For details about the service, please review: Psychiatry Consult/Liaison Service Policies and Procedures
The Consult-Liaison chief should reach out shortly before your rotation to provide further information including which attending you are assigned to as well as documents e.g. interview template, info gathering and dot phrases.
On Day 1 of your rotation report at 8 AM to the Consult Liaison work room P1G25, first floor shock trauma hallway. You can also pick up a key to this room at P1H10 (located in the hallway between the shock trauma elevators and rotunda).
Team Structure
Psychiatry Attendings:
Charles Robinson, MD - Med-ICI (preferentially covers consults from the medicine teams)
David Glovinsky, MD – General UMMC consults
Anique Forrester, MD – General UMMC consults
Samantha Latorre, MD – STC-ICI (preferentially covers consults from Shock Trauma)
Psych residents are each assigned to one attending. You will staff and see every consult you are assigned the same day, but will need to find an attending who is free (i.e. not currently staffing with a psych resident).
3-4 Psychiatry Residents: Typically the residents rotating on this service are PGY-2's, and thus are the same class of residents the PGY-3 neurology residents worked with on the Stroke, General, and VA services. Sometimes there are other rotating residents from family medicine or internal medicine and possible CL fellows.
3-4 Medical Students
Schedule
You should arrive by 8 AM daily (P1G25 - in the corridor leading to the Shock Trauma auditorium) for sign-out. Consults are assigned in bulk in the morning and again at 1 PM. Sign out with the on-call psychiatry resident occurs at 4 PM.
Rotation Calendar
The neurology resident should function as a member of the psychiatry consult liaison team. Patient care and didactics take priority over any other activities.
With the exception of once-a-week Continuity Clinic, the neurology residents will follow the same schedule as the psychiatry residents while on the rotation.
Taking consults in turn with other team members
Psychiatry didactics (daily didactics and grand rounds)
CL Service Case of the Day (Typically Tues, Wed) CL Work Room at 12 PM
Friday Seminars (Typically Friday) CL Work Room at 12 PM
Didactics (Every Thursday morning) Virtual or at 701 W. Pratt, 4th floor
If the C-L service is not busy, neurology residents can attend neurology grand rounds and neurology midday didactics, but neurology didactic sessions are NOT required when residents are on the psychiatry rotation.

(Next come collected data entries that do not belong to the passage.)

/-- The hypotheses that the CYCLE statements share: with each kind of chip, in either wiring mode. -/
theorem witness_cycle_completes :
    Ready exShared (r0 exShared) ∧ (some (⟨0x1A, 0x10⟩ : PortState)).isSome = decide (exShared.chipKind ≠ .absent) ∧
    (∃ t, exec (.cycle 0x61E (some ⟨0x1A, 0x10⟩) true false) (r0 exShared) = .next t) ∧
    Ready exN (r0 exN) ∧ (none : Option PortState).isSome = decide (exN.chipKind ≠ .absent) ∧
    (∃ t, exec (.cycle 0x61E none true false) (r0 exN) = .next t) ∧
    Ready Config.boot (r0 Config.boot) ∧
    (∃ t, exec (.cycle 0x61E (some ⟨0x00, 0x10⟩) true false) (r0 Config.boot) = .next t) :=
  ⟨by decide, by decide, ⟨_, rfl⟩, by decide, by decide, ⟨_, rfl⟩, by decide, ⟨_, rfl⟩⟩
theorem witness_CycleRunsToCompletion :
    Ready exN (r0 exN) ∧ (none : Option PortState).isSome = decide (exN.chipKind ≠ .absent) := by decide
theorem witness_CycleIsItsOperationsInOrder :
    Ready exB (r0 exB) ∧ (some (⟨0, 0⟩ : PortState)).isSome = decide (exB.chipKind ≠ .absent) := by decide
theorem witness_CycleSamplesEveryLine :
    Ready exB (r0 exB) ∧ ∃ t, exec (.cycle 0x600 (some ⟨0x1A, 0⟩) false false) (r0 exB) = .next t :=
  ⟨by decide, _, rfl⟩
theorem witness_CycleLeavesNoStalePull :
    Ready exB (r0 exB) ∧ (r0 exB).Coherent exB ∧ (r0 exB).DataPullTotal ∧
    ∃ t, exec (.cycle 0x600 (some ⟨0x1A, 0x12⟩) false false) (r0 exB) = .next t :=
  ⟨by decide, (by intro p h; cases h), by decide, _, rfl⟩
theorem witness_CycleFeedsChipThisCyclesValues :
    Ready exB (r0 exB) ∧ ∃ t, exec (.cycle 0x61E (some ⟨0, 0⟩) false false) (r0 exB) = .next t := ⟨by decide, _, rfl⟩
theorem witness_CycleEndsWithRefreshOfItsPulls :
    Ready exShared (r0 exShared) ∧ (r0 exShared).DataPullTotal ∧ ∃ t, exec (.cycle 0x61E (some ⟨0, 0⟩) false true) (r0 exShared) = .next t :=
  ⟨by decide, by decide, _, rfl⟩
theorem witness_CycleWorkIsBounded :
    Ready exShared (r0 exShared) ∧ ∃ t, exec (.cycle 0 (some ⟨0, 0⟩) false true) (r0 exShared) = .next t :=
  ⟨by decide, _, rfl⟩
theorem witness_CycleEventsAreOrdered :
    Ready exN (withPin (r0 exN) ⟨false, false, 1, 0⟩) ∧
    ∃ t, exec (.cycle 0x41F none false false) (withPin (r0 exN) ⟨false, false, 1, 0⟩) = .next t ∧
      t.out.events = [.button 0 .press, .rotary 0 .first] := ⟨by decide, _, rfl, rfl⟩
theorem witness_CycleReportsEveryEvent :
    Ready exN (withPin (r0 exN) ⟨false, false, 1, 0⟩) ∧
    (withPin (r0 exN) ⟨false, false, 1, 0⟩).pins.length = exN.buttons.length ∧
    (∃ t, exec (.cycle 0x41F none false false) (withPin (r0 exN) ⟨false, false, 1, 0⟩) = .next t) ∧
    exN.buttons[1]? = some ⟨10, 2⟩ ∧ exN.rotaryPairs[0]? = some ⟨0, 1, .upDown⟩ :=
  ⟨by decide, by decide, ⟨_, rfl⟩, by decide, by decide⟩
theorem witness_CycleSignalsEdgeOncePerTransition :
    Ready Config.boot (r0 Config.boot) ∧
    ∃ t, exec (.cycle 0x61E (some ⟨0x1A, 0x10⟩) false false) (r0 Config.boot) = .next t ∧
      t.lines.atn.sensedHigh ≠ (r0 Config.boot).lines.atn.sensedHigh := ⟨by decide, _, rfl, by decide⟩
theorem witness_CycleRepeatedMakesNoChipCall :
    ∃ t u, exec (.cycle 0x61F (some ⟨0x1A, 0x00⟩) false false) (r0 Config.boot) = .next t ∧
      exec (.cycle 0x61F (some ⟨0x1A, 0x00⟩) false false) t = .next u ∧ u.lines = t.lines :=
  ⟨_, _, rfl, rfl, rfl⟩

theorem witness_OnlyResetWritesConfiguration :
    (∃ t, exec (.gate true true true) (r0 exB) = .next t) ∧ ∀ c, Instr.gate true true true ≠ .reset c :=
  ⟨⟨_, rfl⟩, fun _ h => by cases h⟩
theorem witness_EachFieldHasItsWriters :
    (∃ t, exec (.portOut 0x0A 0x1A) (r0 exB) = .next t ∧
      t.lines.data.pulledLowByChipOutput ≠ (r0 exB).lines.data.pulledLowByChipOutput) ∧
    (∀ c, Instr.portOut 0x0A 0x1A ≠ .reset c) ∧ ∀ l n d k, Instr.portOut 0x0A 0x1A ≠ .cycle l n d k :=
  ⟨⟨_, rfl, by decide⟩, fun _ h => (by cases h), fun _ _ _ _ h => by cases h⟩
theorem witness_OtherPinsAreUntouched :
    Ready exShared (r0 exShared) ∧ (∃ t, exec (.refresh true true true true) (r0 exShared) = .next t) ∧
    (∀ c, Instr.refresh true true true true ≠ .reset c) ∧ 5 ∉ refreshedPins exShared ∧
    (exShared.splitLines = false → 7 ≠ exShared.pinMap.data ∧ 7 ≠ exShared.pinMap.clock) :=
  ⟨by decide, ⟨_, rfl⟩, fun _ h => (by cases h), by decide, by decide⟩
theorem inv_r0_exN : (r0 exN).Inv := inv_of_session rfl (by decide) (by decide)
theorem witness_NoChipMeansNoChipCall :
    (r0 exN).Inv ∧ Ready exN (r0 exN) ∧ exN.chipKind = .absent ∧
    (∀ c, Instr.cycle 0x61E none false false ≠ .reset c) ∧
    ∃ t, exec (.cycle 0x61E none false false) (r0 exN) = .next t :=
  ⟨inv_r0_exN, by decide, rfl, fun _ h => (by cases h), _, rfl⟩
theorem witness_DebouncerAndBusAreIsolated :
    Ready exB (r0 exB) ∧ Ready exB (pulled (r0 exB) true true false false) ∧
    Ready exB (withPin (r0 exB) ⟨false, false, 2, 0⟩) ∧
    (∃ t, exec (.cycle 0x61F (some ⟨0x1A, 0⟩) false false) (r0 exB) = .next t) ∧
    (∃ t, exec (.cycle 0x61F (some ⟨0x1A, 0⟩) false false) (pulled (r0 exB) true true false false) = .next t) ∧
    (∃ t, exec (.cycle 0x61F (some ⟨0x1A, 0⟩) false false) (withPin (r0 exB) ⟨false, false, 2, 0⟩) = .next t) ∧
    (r0 exB).pins = (pulled (r0 exB) true true false false).pins ∧
    withPin (r0 exB) ⟨false, false, 2, 0⟩ = { r0 exB with
      pins := (withPin (r0 exB) ⟨false, false, 2, 0⟩).pins
      out := (withPin (r0 exB) ⟨false, false, 2, 0⟩).out
      calls := (withPin (r0 exB) ⟨false, false, 2, 0⟩).calls } :=
  ⟨by decide, by decide, by decide, ⟨_, rfl⟩, ⟨_, rfl⟩, ⟨_, rfl⟩, rfl, rfl⟩
theorem witness_SrqHasNoSideEffect :
    Ready exB (r0 exB) ∧ configAdmitted exB = true ∧
    (∀ i, i ≠ exB.pinMap.srq → Nat.testBit 0 i = Nat.testBit 8 i) ∧
    (∃ t, exec (.cycle 0 (some ⟨0x1A, 0⟩) false false) (r0 exB) = .next t) ∧
    (∃ t, exec (.cycle 8 (some ⟨0x1A, 0⟩) false false) (r0 exB) = .next t) := by
  refine ⟨by decide, by decide, fun i hi => ?_, ⟨_, rfl⟩, ⟨_, rfl⟩⟩
  have h : (8 : Nat) = 2 ^ 3 := rfl
  have hi' : ¬ 3 = i := fun e => hi e.symm
  rw [h, Nat.testBit_two_pow]
  simp [hi']

theorem witness_EveryOperationNeedsAReset :
    State.powerOn.mark = none ∧ State.powerOn.cfg = none ∧ ∀ c, Instr.reserved 0x90 ≠ .reset c :=
  ⟨rfl, rfl, fun _ h => by cases h⟩
theorem witness_ReservedOpcodeIsRefused :
    Ready exB ({ r0 exB with calls := [[0x51, 1, 1, 1]] } : State) ∧
    ((0x51 : Byte).toNat % 16 ≠ 0 ∧ (0x51 : Byte).toNat / 16 ≠ 2) ∧
    ({ r0 exB with calls := [[0x51, 1, 1, 1]] } : State).calls = (0x51 :: [1, 1, 1]) :: [] := by decide
theorem witness_RefusalMarkIsSticky : ((r0 exB).marked .noChip).mark = some .noChip := rfl
theorem witness_StepRunsTheDecodedCall :
    (Instr.reserved 0xFF).wf = true ∧
    ({ r0 exB with calls := [encode (.reserved 0xFF), [0x40]] } : State).calls = encode (.reserved 0xFF) :: [[0x40]] :=
  ⟨rfl, rfl⟩
theorem witness_DecodeOfEncode : (Instr.reserved 0x5F).wf = true ∧ (Instr.cycle 0x61F none true true).wf = true := by
  decide
theorem witness_EncodeOfDecode :
    decode [0x70, 0x80, 0x01, 1] = .ok (.sample 128 true) ∧ (∀ op, Instr.sample 128 true ≠ .reserved op) ∧
    decode [0x90, 7] = .ok (.reserved 0x90) := ⟨by decide, fun _ h => (by cases h), by decide⟩
theorem witness_OpByteNamesTheOperation :
    decode [0x24, 1, 1] = .ok (.sense 4 true none) ∧ 9 ≤ (0x90 : Byte).toNat / 16 ∧
    ((0x81 : Byte).toNat % 16 ≠ 0 ∧ (0x81 : Byte).toNat / 16 ≠ 2) := by decide
theorem witness_EveryStepKeepsInvariant :
    ({ r0 exN with calls := [[0x70, 0, 0]] } : State).Inv ∧
    ∃ t, step { r0 exN with calls := [[0x70, 0, 0]] } = .next t :=
  ⟨inv_of_session (c := exN) rfl (by decide) (by decide), _, rfl⟩

end Sys2Proof.Tests
end
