-- ==== Sys2Proof/Machine/Datapath.lean ====
section
/-!
DEFINITION. The pure functions of the datapath (40_datapath.md), for ANY pair of tables (R9, R10): none has a flag or an error (R116).
-/
namespace Sys2Proof.Machine

/-- `RoundKey(K, r)`: shift K left by 4(r-1) within 32 bits, bits past the top discarded and low bits zero, then take the upper
16 bits (R100). -/
def roundKey (k : Word) (r : RoundIndex) : Block := (k <<< (4 * (roundNumber r - 1))).extractLsb' 16 16

/-- `KeyMix(s, K, r)`: XOR with the round key (R102). -/
def keyMix (s : Block) (k : Word) (r : RoundIndex) : Block := s ^^^ roundKey k r

/-- `SBOX` on a nibble: its unsigned value, bit 3 most significant, indexes the table (R103, R114). -/
def sboxNibble (T : CipherTables) (a : Nibble) : Nibble := BitVec.ofFin (T.sbox a.toFin)

/-- `SBOX_INV` on a nibble (R11, R105). -/
def invSboxNibble (T : CipherTables) (a : Nibble) : Nibble := BitVec.ofFin (T.sbox.symm a.toFin)

/-- `Substitute(w)` (R104). -/
def substitute (T : CipherTables) (w : Block) : Block :=
  ofNibbles (sboxNibble T (nibble1 w)) (sboxNibble T (nibble2 w)) (sboxNibble T (nibble3 w)) (sboxNibble T (nibble4 w))

/-- `InvSubstitute(w)` (R106). -/
def invSubstitute (T : CipherTables) (w : Block) : Block :=
  ofNibbles (invSboxNibble T (nibble1 w)) (invSboxNibble T (nibble2 w)) (invSboxNibble T (nibble3 w))
    (invSboxNibble T (nibble4 w))

/-- `Permute(w)`: input position p moves to output position PBOX(p), so output position q takes input position PBOX⁻¹(q)
(R108, C2). -/
def permute (T : CipherTables) (w : Block) : Block := ofMsbBits fun q => msbBit w (T.pbox.symm q)

/-- `InvPermute(w)`: output position p takes input position PBOX(p) (R109). -/
def invPermute (T : CipherTables) (w : Block) : Block := ofMsbBits fun p => msbBit w (T.pbox p)

/-- `Round(s, K, r)`, the spec's r being in 1..3 (R110). -/
def cipherRound (T : CipherTables) (s : Block) (k : Word) (r : RoundIndex) : Block :=
  permute T (substitute T (keyMix s k r))

/-- `FinalRound(s, K)`: no permutation, then the output whitening with round key 5 (R110). -/
def finalRound (T : CipherTables) (s : Block) (k : Word) : Block := keyMix (substitute T (keyMix s k .four)) k .five

/-- `Encrypt(K, x)` (R111). -/
def encrypt (T : CipherTables) (k : Word) (x : Block) : Block :=
  finalRound T (cipherRound T (cipherRound T (cipherRound T x k .one) k .two) k .three) k

end Sys2Proof.Machine
end

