-- ==== Sys2Proof/Tests/Slice0.lean ====
section
/-!
SUPPORT. The model's own tests: the WellFormed smoke test, words written out from the encodings of 30_encoding.md and
opcode_table.json, vectors of 95_test_vectors.md (named in each docstring; those that need tables use the default ones, log 4), and
for every statement with hypotheses a witness that meets them.
-/
open Sys2Proof Sys2Proof.Machine

namespace Sys2Proof.Tests

/-! ### Small states -/

/-- The next state of an outcome. -/
def nextOf : Host.Outcome State Fault Refusal → Option State
  | .next t => some t
  | .fault _ => none
  | .refused _ => none

/-- The default tables (R103, R107). -/
def D : CipherTables := Config.defaultTables

/-- Idle, with the key and block of V-ENC-1, and the host about to drive these cycles. -/
def idle (cs : List PortCycle) : State := { State.reset with key := 0x3A94D63F#32, din := 0x26B7#16, inputs := cs }

/-- The same with a command in progress. -/
def busy (opc : BitVec 4) (rsel rcnt : BitVec 3) (cs : List PortCycle) : State :=
  { idle cs with busy := true, opc := opc, rsel := rsel, rcnt := rcnt, st := 0x26B7#16 }

/-- ENC in progress, before round r. -/
def encAt (r : BitVec 3) (cs : List PortCycle) : State := busy 0x1#4 0#3 r cs

def readCycle (idx : BitVec 3) : PortCycle := ⟨false, true, false, idx, 0#32⟩
def resetCycle : PortCycle := ⟨true, true, true, 3#3, 0xFFFFFFFF#32⟩

/-! ### Well-formedness: each check refuses an ill-formed term -/

theorem test_wellFormed_refuses_rkey_0 : (Instr.rkey 0#3).wellFormed = false := by decide
theorem test_wellFormed_refuses_rkey_6 : (Instr.rkey 6#3).wellFormed = false := by decide
theorem test_wellFormed_refuses_kxor_0 : (Instr.kxor 0#3).wellFormed = false := by decide
theorem test_wellFormed_refuses_kxor_7 : (Instr.kxor 7#3).wellFormed = false := by decide
theorem test_wellFormed_takes_bounds :
    (Instr.rkey 1#3).wellFormed = true ∧ (Instr.rkey 5#3).wellFormed = true ∧ (Instr.kxor 1#3).wellFormed = true ∧
      (Instr.kxor 5#3).wellFormed = true := by decide

/-! ### Decoding of words written out bit by bit (R71, R73, R80: RES, RND, OP; or w, aaa, data) -/

theorem test_decode_nop : decodeCommand 0b0000000000000000000000000_000_0000#32 = .ok .nop := by decide
theorem test_decode_enc : decodeCommand 0b0000000000000000000000000_000_0001#32 = .ok .enc := by decide
theorem test_decode_rkey : decodeCommand 0b0000000000000000000000000_011_0010#32 = .ok (.rkey 3#3) := by decide
theorem test_decode_kxor : decodeCommand 0b0000000000000000000000000_100_0011#32 = .ok (.kxor 4#3) := by decide
theorem test_decode_sub : decodeCommand 0b0000000000000000000000000_000_0100#32 = .ok .sub := by decide
theorem test_decode_isub : decodeCommand 0b0000000000000000000000000_000_0101#32 = .ok .isub := by decide
theorem test_decode_perm : decodeCommand 0b0000000000000000000000000_000_0110#32 = .ok .perm := by decide
theorem test_decode_iperm : decodeCommand 0b0000000000000000000000000_000_0111#32 = .ok .iperm := by decide
theorem test_decode_busread : decode [0b0000_0_110#8] = .ok (.busread 6#3) := by decide
theorem test_decode_buswrite :
    decode [0b01111000#8, 0b01010110#8, 0b00110100#8, 0b00010010#8, 0b0000_1_011#8] = .ok (.buswrite 3#3 0x12345678#32) := by
  decide
theorem test_decode_refuses_stray_read : decode [0b0001_0_110#8] = .error .strayBits := by decide
theorem test_decode_refuses_read_with_data : decode [0#8, 0#8, 0#8, 0#8, 0b0000_0_011#8] = .error .readWithData := by decide
theorem test_decode_refuses_two_bytes : decode [0#8, 0#8] = .error (.badLength 2) := by decide
theorem test_tableWord_rkey : decodeTableWord 32 0x52 = some (.rkey 5#3) := by decide
theorem test_tableWord_busread : decodeTableWord 8 0x5 = some (.busread 5#3) := by decide
theorem test_tableWord_buswrite : decodeTableWord 40 0xCDEADBEEF = some (.buswrite 4#3 0xDEADBEEF#32) := by decide

/-! ### One step an instruction -/

/-- V-ENC-1: ST after round 1, and STATUS 0x21 (V-TIM-1). -/
theorem test_enc_round_1 :
    (nextOf (coreStep D (encAt 1#3 []))).map (fun t => (t.st, statusWord t)) = some (0x2E07#16, 0x00000021#32) := by decide

/-- V-ENC-1: the final round from ST = 0xE46E: DOUT, ST and STATUS 0x02 (V-TIM-1). -/
theorem test_enc_final :
    (nextOf (coreStep D { encAt 4#3 [] with st := 0xE46E#16 })).map (fun t => (t.dout, t.st, statusWord t)) =
      some (0xBCD6#16, 0xBCD6#16, 0x00000002#32) := by decide

/-- V-RK-3 and R125's example. -/
theorem test_rkey_3 : (nextOf (coreStep D (busy 0x2#4 3#3 0#3 []))).map State.dout = some 0x94D6#16 := by decide

/-- V-ERR-3: RKEY with r = 0. -/
theorem test_rkey_0 : (nextOf (exec (.buswrite 2#3 0x00000002#32) State.reset)).map statusWord = some 0x00000004#32 := by decide

/-- V-KX-1. -/
theorem test_kxor_1 : (nextOf (coreStep D (busy 0x3#4 1#3 0#3 []))).map State.dout = some 0x1C23#16 := by decide

/-- V-L-3, V-L-4 and V-L-13. -/
theorem test_sub : (nextOf (coreStep D { busy 0x4#4 0#3 0#3 [] with din := 0x1C23#16 })).map State.dout = some 0x45D1#16 := by
  decide
theorem test_isub : (nextOf (coreStep D { busy 0x5#4 0#3 0#3 [] with din := 0x45D1#16 })).map State.dout = some 0x1C23#16 := by
  decide
theorem test_perm : (nextOf (coreStep D { busy 0x6#4 0#3 0#3 [] with din := 0x1234#16 })).map State.dout = some 0x016A#16 := by
  decide
theorem test_iperm : (nextOf (coreStep D { busy 0x7#4 0#3 0#3 [] with din := 0x2E07#16 })).map State.dout = some 0x45D1#16 := by
  decide

/-- V-IF-9: a legal command clears DONE on acceptance. -/
theorem test_perm_accepted :
    (nextOf (exec .perm { idle [] with done := true })).map statusWord = some 0x00000001#32 := by decide

/-- V-NOP-1, its core step: STATUS = 2, DOUT unchanged, irq = 1. -/
theorem test_nop :
    (nextOf (coreStep D { busy 0x0#4 0#3 0#3 [] with ie := true })).map (fun t => (statusWord t, t.dout, irq t)) =
      some (0x00000002#32, 0x0000#16, true) := by decide

/-- V-IF-1: `R 6`. -/
theorem test_busread_id : (nextOf (exec (.busread 6#3) State.reset)).bind State.rdata = some 0x01201004#32 := by decide

/-- V-ERR-11: STATUS as read after round 2 with ERR_BUSY set. -/
theorem test_busread_status :
    (nextOf (exec (.busread 1#3) { encAt 3#3 [] with errBusy := true })).bind State.rdata = some 0x00000039#32 := by decide

/-- V-IF-3: the high half of DIN is discarded. -/
theorem test_buswrite_din : (nextOf (exec (.buswrite 4#3 0xDEADBEEF#32) State.reset)).map State.din = some 0xBEEF#16 := by decide

/-- V-ERR-13: write 1 to clear ERR_BUSY only. -/
theorem test_buswrite_status :
    (nextOf (exec (.buswrite 1#3 0x00000008#32) { idle [] with done := true, errBusy := true })).map statusWord =
      some 0x00000002#32 := by decide

/-- V-ERR-14: the completing step and a write that clears DONE in one cycle: the set wins. -/
theorem test_sameCycle_done_set_wins :
    (nextOf (stepWith D { busy 0x4#4 0#3 0#3 [writeCycle 1#3 0x00000002#32] with din := 0x1C23#16 })).map
      (fun t => (statusWord t, t.dout)) = some (0x00000002#32, 0x45D1#16) := by decide

/-- V-RST-1: reset in mid-command. -/
theorem test_reset_in_midcommand : (nextOf (stepWith D (encAt 3#3 [resetCycle]))) = some State.reset := by decide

The neurology resident has no night or weekend call for the psychiatry service.
consults
Consults are called in and fielded by an administrative assistant who records general information (patient demographics, primary team, reason for consult, etc.). This information is then passed on to the residents on a rotating basis. While consults are called in all day, they are dispatched out to the residents twice a day: once in the morning and once in the afternoon.
*You will be assigned 1-3 consults per half day and the residents or attendings will give you the contact information for the primary team.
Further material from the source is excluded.